Dataset entries
- Opening Delimiter -

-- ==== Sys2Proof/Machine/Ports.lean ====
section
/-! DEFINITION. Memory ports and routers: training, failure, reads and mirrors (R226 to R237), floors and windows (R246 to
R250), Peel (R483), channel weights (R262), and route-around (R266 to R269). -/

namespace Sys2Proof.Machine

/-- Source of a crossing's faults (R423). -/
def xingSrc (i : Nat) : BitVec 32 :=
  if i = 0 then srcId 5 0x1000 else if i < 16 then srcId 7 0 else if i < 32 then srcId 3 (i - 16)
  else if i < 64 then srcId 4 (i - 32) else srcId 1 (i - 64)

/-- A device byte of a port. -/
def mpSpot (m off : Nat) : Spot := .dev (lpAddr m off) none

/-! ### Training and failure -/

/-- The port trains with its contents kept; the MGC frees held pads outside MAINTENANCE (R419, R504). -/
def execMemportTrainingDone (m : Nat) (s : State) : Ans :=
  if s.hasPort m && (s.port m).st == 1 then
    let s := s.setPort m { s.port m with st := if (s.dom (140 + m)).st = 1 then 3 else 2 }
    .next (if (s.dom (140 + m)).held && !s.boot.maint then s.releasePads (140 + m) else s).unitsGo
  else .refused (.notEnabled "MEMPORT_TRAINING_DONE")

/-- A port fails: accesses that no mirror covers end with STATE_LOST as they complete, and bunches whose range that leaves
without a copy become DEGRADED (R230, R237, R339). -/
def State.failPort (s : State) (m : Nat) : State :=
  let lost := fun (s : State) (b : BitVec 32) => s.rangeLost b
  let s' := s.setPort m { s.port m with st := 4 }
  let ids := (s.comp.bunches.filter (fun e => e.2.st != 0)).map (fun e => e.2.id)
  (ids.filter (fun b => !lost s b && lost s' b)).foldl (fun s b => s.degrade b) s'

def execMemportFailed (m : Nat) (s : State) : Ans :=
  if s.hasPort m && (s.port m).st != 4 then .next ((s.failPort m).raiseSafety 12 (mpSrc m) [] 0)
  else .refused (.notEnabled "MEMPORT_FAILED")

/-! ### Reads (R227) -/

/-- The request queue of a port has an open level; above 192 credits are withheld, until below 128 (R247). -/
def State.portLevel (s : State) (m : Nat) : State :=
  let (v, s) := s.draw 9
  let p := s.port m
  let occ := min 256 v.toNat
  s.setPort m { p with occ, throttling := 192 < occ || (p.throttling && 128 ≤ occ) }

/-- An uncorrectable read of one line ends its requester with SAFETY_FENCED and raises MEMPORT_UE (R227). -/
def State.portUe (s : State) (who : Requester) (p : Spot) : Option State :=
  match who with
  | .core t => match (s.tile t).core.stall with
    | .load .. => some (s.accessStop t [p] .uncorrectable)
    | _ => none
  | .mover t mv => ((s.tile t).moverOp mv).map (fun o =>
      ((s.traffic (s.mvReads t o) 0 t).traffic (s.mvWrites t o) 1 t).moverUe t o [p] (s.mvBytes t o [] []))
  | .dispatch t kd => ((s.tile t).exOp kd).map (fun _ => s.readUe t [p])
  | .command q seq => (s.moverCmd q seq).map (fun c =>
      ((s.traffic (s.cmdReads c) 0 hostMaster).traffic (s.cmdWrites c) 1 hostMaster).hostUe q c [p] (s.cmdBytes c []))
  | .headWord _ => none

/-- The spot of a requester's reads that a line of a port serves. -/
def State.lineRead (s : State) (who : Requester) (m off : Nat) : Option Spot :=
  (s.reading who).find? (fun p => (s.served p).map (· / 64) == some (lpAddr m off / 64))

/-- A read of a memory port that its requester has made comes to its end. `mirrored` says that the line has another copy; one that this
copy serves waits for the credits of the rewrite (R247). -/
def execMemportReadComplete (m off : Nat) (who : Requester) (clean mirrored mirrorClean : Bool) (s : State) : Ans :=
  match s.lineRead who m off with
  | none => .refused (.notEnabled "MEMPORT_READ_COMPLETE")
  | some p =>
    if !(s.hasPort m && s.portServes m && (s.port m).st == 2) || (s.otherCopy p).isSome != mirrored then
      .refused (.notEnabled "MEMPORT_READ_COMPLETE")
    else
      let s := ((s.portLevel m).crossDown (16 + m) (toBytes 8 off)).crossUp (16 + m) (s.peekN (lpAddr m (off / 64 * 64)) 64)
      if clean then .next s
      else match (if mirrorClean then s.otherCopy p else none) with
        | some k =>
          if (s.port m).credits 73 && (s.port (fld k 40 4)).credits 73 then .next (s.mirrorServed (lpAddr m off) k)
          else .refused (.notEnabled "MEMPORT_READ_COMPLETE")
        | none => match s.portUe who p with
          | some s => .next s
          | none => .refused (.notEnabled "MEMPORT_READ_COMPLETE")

- Closing Delimiter -
- Opening Delimiter -

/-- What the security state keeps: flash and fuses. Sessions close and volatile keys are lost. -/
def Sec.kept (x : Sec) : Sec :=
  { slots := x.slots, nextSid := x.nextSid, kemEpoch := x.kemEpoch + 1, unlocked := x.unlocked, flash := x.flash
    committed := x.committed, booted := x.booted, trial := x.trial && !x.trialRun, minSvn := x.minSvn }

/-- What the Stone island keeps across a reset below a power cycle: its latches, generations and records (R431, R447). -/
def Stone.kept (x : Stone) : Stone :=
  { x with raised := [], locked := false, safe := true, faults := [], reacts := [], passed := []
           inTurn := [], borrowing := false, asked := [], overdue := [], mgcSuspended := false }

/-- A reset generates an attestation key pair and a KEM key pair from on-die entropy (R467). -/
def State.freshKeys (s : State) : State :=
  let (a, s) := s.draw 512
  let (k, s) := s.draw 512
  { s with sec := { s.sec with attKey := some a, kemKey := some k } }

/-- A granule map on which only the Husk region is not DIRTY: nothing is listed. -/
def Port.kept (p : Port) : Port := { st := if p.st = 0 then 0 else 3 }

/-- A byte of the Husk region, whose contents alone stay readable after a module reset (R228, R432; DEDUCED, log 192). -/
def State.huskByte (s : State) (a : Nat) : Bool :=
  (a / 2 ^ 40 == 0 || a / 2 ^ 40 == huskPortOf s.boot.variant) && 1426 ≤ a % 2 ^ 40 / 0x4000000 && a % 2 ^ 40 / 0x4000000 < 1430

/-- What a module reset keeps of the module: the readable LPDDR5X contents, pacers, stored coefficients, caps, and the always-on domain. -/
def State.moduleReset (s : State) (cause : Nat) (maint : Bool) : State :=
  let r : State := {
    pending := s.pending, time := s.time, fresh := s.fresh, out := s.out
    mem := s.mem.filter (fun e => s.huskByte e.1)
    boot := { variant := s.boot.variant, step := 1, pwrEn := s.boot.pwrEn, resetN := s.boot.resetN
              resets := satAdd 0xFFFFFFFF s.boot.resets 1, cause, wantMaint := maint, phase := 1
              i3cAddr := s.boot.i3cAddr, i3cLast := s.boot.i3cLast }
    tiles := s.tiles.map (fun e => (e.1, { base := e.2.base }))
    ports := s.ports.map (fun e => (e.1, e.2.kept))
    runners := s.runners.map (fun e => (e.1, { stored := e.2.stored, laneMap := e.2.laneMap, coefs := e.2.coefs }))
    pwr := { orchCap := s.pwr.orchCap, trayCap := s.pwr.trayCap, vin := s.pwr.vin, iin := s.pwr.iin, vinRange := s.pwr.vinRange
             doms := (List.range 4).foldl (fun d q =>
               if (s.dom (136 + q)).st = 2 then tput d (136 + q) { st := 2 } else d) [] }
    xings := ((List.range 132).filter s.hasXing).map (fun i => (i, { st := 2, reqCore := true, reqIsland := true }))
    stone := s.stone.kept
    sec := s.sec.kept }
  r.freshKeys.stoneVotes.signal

- Closing Delimiter -

--- WHAT YOU WILL DO ---
Look above for the line containing "-- ==== Sys2Proof/Machine/Ports.lean" and the line containing "of a port. -/". Transcribe both, with the lines between them, exactly.

--- RESULT FOR THIS EXERCISE ---
-- ==== Sys2Proof/Machine/Ports.lean ====
section
/-! DEFINITION. Memory ports and routers: training, failure, reads and mirrors (R226 to R237), floors and windows (R246 to
R250), Peel (R483), channel weights (R262), and route-around (R266 to R269). -/

namespace Sys2Proof.Machine

/-- Source of a crossing's faults (R423). -/
def xingSrc (i : Nat) : BitVec 32 :=
  if i = 0 then srcId 5 0x1000 else if i < 16 then srcId 7 0 else if i < 32 then srcId 3 (i - 16)
  else if i < 64 then srcId 4 (i - 32) else srcId 1 (i - 64)

/-- A device byte of a port. -/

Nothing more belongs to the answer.